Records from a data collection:
Content starts

/-! ### Virtual accesses that succeed -/

/-- A virtual write: its five handshake steps, each answered (R161). -/
theorem runSteps_vwrite {i : Instr} {a : VAddr} {d : Byte} {s : State} (h : InAccess i (.write a d) s)
    {w : WriteAnswers} (hw : w.good s.cfg = true) (n : Nat) (rest : List Answer) (tr : List XEvent) :
    runSteps (w.answers.length + n) (atPoint s 1 0 (w.answers ++ rest) tr)
      = runSteps n (accessDone i (atPoint s 5 (BitVec.ofNat 16 w.poll5.answers.length) rest
          ((w.events s.cfg a d).reverse ++ tr))) := by
  obtain ⟨h1, h3, h5⟩ : w.poll1.good s.cfg .txClear = true ∧ w.poll3.good s.cfg .txSet = true
      ∧ w.poll5.good s.cfg .txClear = true := by simpa only [WriteAnswers.good, Bool.and_eq_true] using hw
  have hlen : w.answers.length + n
      = w.poll1.answers.length + (w.poll3.answers.length + (w.poll5.answers.length + n + 1) + 1) := by
    simp only [WriteAnswers.answers, List.length_append, List.length_cons]
    omega
  have htape : w.answers ++ rest
      = w.poll1.answers ++ .ok w.ack2 :: (w.poll3.answers ++ .ok w.ack4 :: (w.poll5.answers ++ rest)) := by
    simp only [WriteAnswers.answers, List.append_assoc, List.cons_append]
  have hevents : (w.events s.cfg a d).reverse ++ tr
      = (w.poll5.events s.cfg).reverse ++ .wrOk s.cfg.devAddr s.cfg.pregWrite d
        :: ((w.poll3.events s.cfg).reverse ++ .wrOk s.cfg.devAddr s.cfg.pregWrite (Access.write a d).addressByte
          :: ((w.poll1.events s.cfg).reverse ++ tr)) := by
    simp [WriteAnswers.events, Access.addressByte]
  rw [hlen, htape, hevents, runSteps_firstPoll h h1, runSteps_addressWrite h, runSteps_secondPoll h h3,
    runSteps_dataWrite _ _ _ _ _ h, runSteps_lastPoll _ _ _ h h5]

/-- A virtual read: its four handshake steps, each answered (R171). -/
theorem runSteps_vread {i : Instr} {a : VAddr} {s : State} (h : InAccess i (.read a) s)
    {r : ReadAnswers} (hr : r.good s.cfg = true) (n : Nat) (rest : List Answer) (tr : List XEvent) :
    runSteps (r.answers.length + n) (atPoint s 1 0 (r.answers ++ rest) tr)
      = runSteps n (accessDone i { atPoint s 4 (BitVec.ofNat 16 r.poll3.answers.length) rest
          ((r.events s.cfg a).reverse ++ tr) with vbyte := r.data }) := by
  obtain ⟨h1, h3⟩ : r.poll1.good s.cfg .txClear = true ∧ r.poll3.good s.cfg .rxSet = true := by
    simpa only [ReadAnswers.good, Bool.and_eq_true] using hr
  have hlen : r.answers.length + n = r.poll1.answers.length + (r.poll3.answers.length + (n + 1) + 1) := by
    simp only [ReadAnswers.answers, List.length_append, List.length_cons, List.length_nil]
    omega
  have htape : r.answers ++ rest
      = r.poll1.answers ++ .ok r.ack2 :: (r.poll3.answers ++ .ok r.data :: rest) := by
    simp only [ReadAnswers.answers, List.append_assoc, List.cons_append, List.nil_append]
  have hevents : (r.events s.cfg a).reverse ++ tr
      = .rdOk s.cfg.devAddr s.cfg.pregRead r.data
        :: ((r.poll3.events s.cfg).reverse ++ .wrOk s.cfg.devAddr s.cfg.pregWrite (Access.read a).addressByte
          :: ((r.poll1.events s.cfg).reverse ++ tr)) := by
    simp [ReadAnswers.events, Access.addressByte]
  rw [hlen, htape, hevents, runSteps_firstPoll h h1, runSteps_addressWrite h, runSteps_secondPoll h h3,
    runSteps_dataRead _ _ _ _ _ h]

/-! ### What a command leaves unchanged -/

/-- `f` reads none of the registers that every command moves: the phase, the latch, the position, the response, the
transport's lists and the free-value counter. -/
def BlindToEngine {β : Type} (f : State → β) : Prop :=
  ∀ (s : State) (ph : Phase) (l : Latch) (j : BitVec 2) (k : BitVec 3) (p : BitVec 16) (r : Response)
    (tp : List Answer) (fr : Nat) (tr : List XEvent),
    f { s with phase := ph, cmd := l, sub := j, step := k, pcnt := p, rsp := r, tape := tp, free := fr, trace := tr }
      = f s

section
variable {β : Type} {f : State → β} (hf : BlindToEngine f)
include hf

/-- One step of a virtual access changes nothing else but VBYTE, at the end of a read, and what follows its end. -/
theorem AccessStep.keeps {acc : Access} {done : State → State} {s t : State} (h : AccessStep acc done s (.next t))
    (hv : ∀ a, acc = .read a → ∀ (u : State) (b : Byte), f { u with vbyte := b } = f u)
    (hd : ∀ u : State, f (done u) = f u) : f t = f s := by
  cases h with
  | written a d tp fr e => exact (hd _).trans (hf s s.phase s.cmd s.sub s.step _ s.rsp tp fr _)
  | got a b tp fr ha =>
    exact (hd _).trans ((hv a ha _ b).trans (hf s s.phase s.cmd s.sub s.step s.pcnt s.rsp tp fr _))
  | _ => exact hf s _ _ _ _ _ _ _ _ _

/-- A command at a state changes nothing else but VBYTE, where it reads, and what its own lines change. -/
theorem exec_keeps {i : Instr} {s t : State} (h : exec i s = .next t) (hs : ∀ u : State, f (startOf i u) = f u)
    (hv : ∀ a, s.cmd = latchOf i → s.access = some (.read a) →
      ∀ (u : State) (b : Byte), f { u with vbyte := b } = f u)
    (hd : ∀ u : State, f (accessDone i u) = f u) : f t = f s := by
  cases hp : s.phase with
  | idle =>
    obtain ⟨c, rfl⟩ | ⟨-, rfl⟩ := exec_idle_inv hp h
    · exact hf s _ _ _ _ _ _ _ _ _
    · exact (hs _).trans (hf s _ _ _ _ _ _ _ _ _)
  | run =>
    obtain ⟨hc, -, acc, ha, hstep⟩ := exec_run_inv hp h
    exact hstep.keeps hf (fun a hr => hv a hc (hr ▸ ha)) hd

end

/-- What WRITEV does not change (R176), the parameters and the host's side included. -/
def writevFrame (s : State) : Word × Byte × Byte × Byte × Bool × Bool × Params × HostSession × List HostInput :=
  (s.acc, s.vbyte, s.pend, s.ctrlShadow, s.initDone, s.overrun, s.cfg, s.host, s.inputs)

/-- What READV does not change: all of that but VBYTE (R176). -/
def readvFrame (s : State) : Word × Byte × Byte × Bool × Bool × Params × HostSession × List HostInput :=
  (s.acc, s.pend, s.ctrlShadow, s.initDone, s.overrun, s.cfg, s.host, s.inputs)

/-- Neither is moved by every command (R31, R33, R50). -/
theorem writevFrame_blind : BlindToEngine writevFrame := fun _ _ _ _ _ _ _ _ _ _ => rfl
theorem readvFrame_blind : BlindToEngine readvFrame := fun _ _ _ _ _ _ _ _ _ _ => rfl

/-! ### The bytes of a virtual write -/

/-- What every step of the machine keeps holds after every run. -/
theorem runSteps_induction {P : State → Prop} (hstep : ∀ s t, P s → step s = .next t → P t) {k : Nat}
    {s t : State} (h : P s) (hr : runSteps k s = .next t) : P t := by
  induction k generalizing s with
  | zero =>
    cases hr
    exact h
  | succ k ih =>
    obtain ⟨u, hu, hk⟩ := runSteps_succ_inv hr
    exact ih (hstep s u h hu) hk

/-- Every run keeps the invariant and, with it, the handshake's order. -/
theorem runSteps_order {k : Nat} {s t : State} (hi : Inv s) (ho : HandshakeOrder s) (hr : runSteps k s = .next t) :
    HandshakeOrder t :=
  (runSteps_induction (P := fun u => Inv u ∧ HandshakeOrder u)
    (fun u v hu huv => ⟨everyStepKeepsTheInvariant u v hu.1 huv, everyStepKeepsTheHandshakeOrder u v hu.1 hu.2 huv⟩)
    ⟨hi, ho⟩ hr).2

Content ends

■ **EXERCISE DIRECTIONS**
Check each line above for the string "htape" and copy those that have it.

■ **RESULT**
  have htape : w.answers ++ rest
  rw [hlen, htape, hevents, runSteps_firstPoll h h1, runSteps_addressWrite h, runSteps_secondPoll h h3,
  have htape : r.answers ++ rest
  rw [hlen, htape, hevents, runSteps_firstPoll h h1, runSteps_addressWrite h, runSteps_secondPoll h h3,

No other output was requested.